The question then arises, what makes an assemblage an ontological entity- what makes it a material
‘thing’ in contrast to the vast complex and chaotic material world around it? For Deleuze, it is a question of relations. Assemblages are always made up of durable relations which can reproduce themselves across time and space. Thus a climate assemblage in Cambodia incorporates
government officials who are embedded in Cambodia-specific patron-client relations – and whose careers are almost exclusively orientated toward moving up the patronage chain. Yet it is also incorporates foreign technocrats who are genuinely dedicated to liberal universal notions of democracy and the ‘rule of law’ – which in many cases are in utter contradistinction to their Cambodian counterparts. However, an assemblage forms when donor-government relations become stabilised through annual ‘roundtable donor-government meetings’ and through the development of institutions such as the Cambodia Development Cooperation Forum and
Cooperation Committee for Cambodia, and most significantly through the annual flows of aid money and expertise from donor countries. In this instance, flows of aid money and expertise help to establish durable relations between different actors which can weather the ups and downs of government-international donor political relations. Indeed, aid to the Cambodian government has been increasing year on year regardless of criticism over land alienation and what the UN has termed the ‘worsening human rights situation’ in Cambodia (UNHCR, 2015). Thus, the focus of an assemblage approach becomes less the task of describing what is taken to be already there, but the
35 more onerous task of describing the actual process of assembling – the constant quest to establish secure relations between heterogeneous elements (see B. Anderson & McFarlane, 2011).

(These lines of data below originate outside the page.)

-- ==== Sys2Proof/WellFormed.lean ====
section
/-! DEFINITION. Well-formed instructions: those an encoding exists for, under given register ranges; and
events that name parts the device has. -/

namespace Sys2Proof

open Machine

/-- Fields that the word's length does not hold are zero (R60, R66, R67). -/
def Fields.canonical (f : Fields) : Bool :=
  match f.len with
  | .w64 => f.imm = 0 && f.e = 0 && f.f = 0 && f.sp = 0 && f.hn = 0 && f.fx = 0 && f.top2 = 0
  | .w96 => f.e = 0 && f.f = 0 && f.sp = 0 && f.hn = 0 && f.fx = 0 && f.top2 = 0
  | .w128 => true

/-- An operation that is no reserved encoding (R74). -/
def validOp (r : Ranges) (op : Nat) (f : Fields) : Bool :=
  f.canonical && (causeOf r (0xA8 ≤ op && op < 0xB0) op f).isNone

/-- One operation of a pair word is a valid 64-bit encoding (R69, 5). -/
def validPairOp (r : Ranges) (x : PairOp) : Bool :=
  x.f.len = .w64 && validOp r x.op.toNat x.f

/-- Parts of the device (R5, R7). -/
def CoreId.valid (c : CoreId) : Bool := c.die < 4 && c.core < 48

/-- A well-formed instruction or event. -/
def WellFormed (r : Ranges) (i : Instr) : Bool :=
  match opOf i with
  | some (op, f) => validOp r op f && instrOf op f = some i
  | none =>
    match i with
    | .pairWord x y => validPairOp r x && validPairOp r y && pairOk x y
    | .reservedEncoding .. => false
    | .resume c | .escalate c | .halt c | .stoptime c | .remoteSend c | .enterL1 c => c.valid
    | .chorusIndexGrant _ die n => die < 4 && 1 ≤ n && n ≤ 32
    | .dieLost die | .missrecRead die | .tlbinvAll die | .tlbinvComplete die | .dispatcherPlacement die _
    | .candidateStarved die | .contentionWindow die | .energyClassAging die => die < 4
    | .pageWalkComplete die ctx _ | .tlbinvContext die ctx | .tlbinvPage die ctx _
    | .eventCounterRead die ctx _ => die < 4 && ctx < 16
    | .arbitrationWindowClose die slice _ => die < 4 && slice < 64
    | .quantumExpiry die cluster => die < 4 && cluster < 12
    | .retransmit _ _ lane _ | .unreachDeadline _ _ lane _ => lane < 96
    | .linkDown port => port < 32
    | .peerLost dev => dev < 512
    | .activate ctx | .polite ctx | .forced ctx | .deactivate ctx | .ctxResume ctx | .drainExpiry ctx => ctx < 16
    | .qdoor q _ | .launchTake q => q < 64
    | _ => true

end Sys2Proof
end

The aim is then to sketch how different discourses, rationalities and agendas have at different times given coherency to the climate assemblage – i.e. served to stabilise relations between diverse actors.
Similarly, according to theorists of biopower such as Michael Dillon (2008) and Kevin Grove (2015), the challenge is always to account for how schemes of biopower are actually assembled, just as for governmentality theorists such as Mitchell Dean (2009), the emphasis is on how governing
rationalities are hashed together to legitimise government, rather than seeing such rationalities as mere top down blueprints for establishing rule. In a similar vein Sandra Halperin (2013) reverses the common critical account of the relationship between market integration and development by emphasising that it is not merely the case that state-led development is driven by a desire to open up areas to market forces. Rather, at specific historical times elites have mobilised the concept of development both to profit from export orientated enclaves while simultaneously shielding
agricultural hinterlands from capitalist relations. What all these authors suggest in different ways is then that assemblages cannot be thought of as merely being driven by any singular instrumental goals. Capital accumulation, the will to govern people and things, and popular discourses clearly interact in complex ways - and the rest of this chapter will focus on these complex interactions by considering a few key components of assemblages which will inform the rest of the thesis.